BEST COLLEGES. US News and World Report has announced "America's Best Colleges 2009." High-performing high-schoolers and their families may be interested in categories such as "Top Public Schools" or "Best Engineering Schools." For twice-exceptional students, one interesting ranking might be "Freshman Retention Rate"; although that ranking doesn't explicitly address support for students, it seems likely that would be a contributing factor and worth checking into at the schools ranked. Besides the information freely available online, additional information is available in a "Premium Online Edition" for $14.95. Find the report.

COMEDY WRITER MEETS THE SAT. Ever think that the Scholastic Aptitude Test (SAT) could be livelier? Comedy writer Charles Horn has, according to the LA Times, written a book called The Laugh Out Loud Guide to the SAT, using humor to make preparing for the test more interesting. Horn is not exactly uncredentialed; he received a doctorate from Princeton, has experience as a software engineer, and -- as he struggled to get his comedy career going -- tutored high school students for the SAT. Find out more and see sample questions in the article.
(And see if you can derive the answer to Question 4.)

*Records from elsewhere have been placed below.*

-- ==== Sys2Proof/Certificates/Slice0/Obligations.lean ====
section
/-! DEFINITION. The statements about the machine that are to be proved. -/

open Sys2Proof Sys2Proof.Machine

/-! ### Instructions that compute a result per lane -/

/-- R76 to R78: the integer sums, products, minima and maxima. Every result is reduced to the destination's width; the saturating
forms stop at the bounds of their type. -/
def Obligations.IntegerArithmeticResults : Prop :=
  ∀ (s : State) (p : Pk), pk? s = some p →
    (∀ o : Op2, p.gives s (.iadd .wrap o) o.h o.d 1 fun l => p.x32 l o.imm o.a + p.x32 l o.imm o.b)
    ∧ (∀ o : Op2, p.gives s (.iadd .unsigned o) o.h o.d 1 fun l => min (p.x32 l o.imm o.a + p.x32 l o.imm o.b) (2 ^ 32 - 1))
    ∧ (∀ o : Op2, p.gives s (.iadd .signed o) o.h o.d 1 fun l =>
        lo32i (min (max (sg32 (p.x32 l o.imm o.a) + sg32 (p.x32 l o.imm o.b)) (-2 ^ 31)) (2 ^ 31 - 1)))
    ∧ (∀ o : Op2, p.gives s (.isub .wrap o) o.h o.d 1 fun l => p.x32 l o.imm o.a + 2 ^ 32 - p.x32 l o.imm o.b)
    ∧ (∀ o : Op2, p.gives s (.isub .unsigned o) o.h o.d 1 fun l => p.x32 l o.imm o.a - p.x32 l o.imm o.b)
    ∧ (∀ o : Op2, p.gives s (.isub .signed o) o.h o.d 1 fun l =>
        lo32i (min (max (sg32 (p.x32 l o.imm o.a) - sg32 (p.x32 l o.imm o.b)) (-2 ^ 31)) (2 ^ 31 - 1)))
    ∧ (∀ po h d a b pi imm, p.gives s (.iaddc po h d a b pi imm) h d 1 fun l =>
        p.x32 l imm a + p.x32 l imm b + (l.psrc pi).toNat)
    ∧ (∀ o : Op2, p.gives s (.imul o) o.h o.d 1 fun l => p.x32 l o.imm o.a * p.x32 l o.imm o.b)
    ∧ (∀ o : Op2, p.gives s (.imulh true o) o.h o.d 1 fun l => p.x32 l o.imm o.a * p.x32 l o.imm o.b / 2 ^ 32)
    ∧ (∀ o : Op2, p.gives s (.imulh false o) o.h o.d 1 fun l =>
        lo32i (sg32 (p.x32 l o.imm o.a) * sg32 (p.x32 l o.imm o.b) / 2 ^ 32))
    ∧ (∀ o : Op3, p.gives s (.imad o) o.h o.d 1 fun l =>
        p.x32 l o.imm o.a * p.x32 l o.imm o.b + p.x32 l o.imm o.c)
    ∧ (∀ o : Op3, p.gives s (.imadw true o) o.h o.d 2 fun l =>
        (p.x32 l o.imm o.a * p.x32 l o.imm o.b + p.x64 l o.imm o.c) % 2 ^ 64)
    ∧ (∀ o : Op3, p.gives s (.imadw false o) o.h o.d 2 fun l =>
        lo64i (sg32 (p.x32 l o.imm o.a) * sg32 (p.x32 l o.imm o.b) + sg64 (p.x64 l o.imm o.c)))
    ∧ (∀ o : Op2, p.gives s (.imin true o) o.h o.d 1 fun l => min (p.x32 l o.imm o.a) (p.x32 l o.imm o.b))
    ∧ (∀ o : Op2, p.gives s (.imax true o) o.h o.d 1 fun l => max (p.x32 l o.imm o.a) (p.x32 l o.imm o.b))
    ∧ (∀ o : Op2, p.gives s (.imin false o) o.h o.d 1 fun l =>
        lo32i (min (sg32 (p.x32 l o.imm o.a)) (sg32 (p.x32 l o.imm o.b))))
    ∧ (∀ o : Op2, p.gives s (.imax false o) o.h o.d 1 fun l =>
        lo32i (max (sg32 (p.x32 l o.imm o.a)) (sg32 (p.x32 l o.imm o.b))))
    ∧ (∀ o : Op1, p.gives s (.iabs false o) o.h o.d 1 fun l => (sg32 (p.x32 l o.imm o.a)).natAbs)
    ∧ (∀ o : Op1, p.gives s (.iabs true o) o.h o.d 1 fun l => min (sg32 (p.x32 l o.imm o.a)).natAbs (2 ^ 31 - 1))
    ∧ (∀ sat ua ub (o : Op3), p.gives s (.idp4 sat ua ub o) o.h o.d 1 fun l =>
        idp4 sat ua ub (p.x32 l o.imm o.a) (p.x32 l o.imm o.b) (p.x32 l o.imm o.c))
    ∧ (∀ o : Op3, p.gives s (.isad true o) o.h o.d 1 fun l =>
        natDist (p.x32 l o.imm o.a) (p.x32 l o.imm o.b) + p.x32 l o.imm o.c)
    ∧ (∀ o : Op3, p.gives s (.isad false o) o.h o.d 1 fun l =>
        (sg32 (p.x32 l o.imm o.a) - sg32 (p.x32 l o.imm o.b)).natAbs + p.x32 l o.imm o.c)
    ∧ (∀ o : Op2, p.gives s (.iadd64 o) o.h o.d 2 fun l => (p.x64 l o.imm o.a + p.x64 l o.imm o.b) % 2 ^ 64)
    ∧ (∀ o : Op2, p.gives s (.isub64 o) o.h o.d 2 fun l => (p.x64 l o.imm o.a + 2 ^ 64 - p.x64 l o.imm o.b) % 2 ^ 64)
    ∧ (∀ k (o : Op2), p.gives s (.lea k o) o.h o.d 1 fun l => p.x32 l o.imm o.a + p.x32 l o.imm o.b * 2 ^ k.toNat)
    ∧ (∀ k (o : Op2), p.gives s (.lea64 true k o) o.h o.d 2 fun l =>
        (p.x64 l o.imm o.a + p.x32 l o.imm o.b * 2 ^ k.toNat) % 2 ^ 64)
    ∧ (∀ k (o : Op2), p.gives s (.lea64 false k o) o.h o.d 2 fun l =>
        lo64i (p.x64 l o.imm o.a + sg32 (p.x32 l o.imm o.b) * 2 ^ k.toNat))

A 4.0 AVERAGE BUT STRUGGLING WITH MATH. An
educational columnist in the Flint, Michigan, Journal offers advice to an apparently twice-exceptional college junior who writes in asking for help. The student attended a private high school for the gifted, has a 4.0 average in college, but struggles with math and has been avoiding it in college. The columnist offers a couple tips for dealing with the immediate problem, suggests assessment, and points out the advantages that an LD label can bring in terms of accommodations. Read the column.

MEDICINE AND MONEY. Those who read this blog and our monthly briefing know that we have a concern with the way money can apparently influence medical opinion when it comes to diagnosing and treating young people with exceptionalities. (Blog posts from the weeks of 11/16 and 7/13 point to articles on the topic.) On December 24th, one of our favorite comic strips, Boondocks (discontinued but repeating in perpetuity, like Peanuts), covers the topic. Huey, the pre-adolescent black revolutionary and social critic, is ill but doesn't want to go to a doctor because "Western medicine is too corrupted by capitalism," preferring instead the fictitious website everythingcankillyou.com. Read the strip, and remember that money's effect on our kids' medicine is a serious issue. (Is everythingcankillyou.com really a fictitious site? Seems that on the day the strip reappeared, December 24th, some enterprising soul re-registered what had been an expired domain name.)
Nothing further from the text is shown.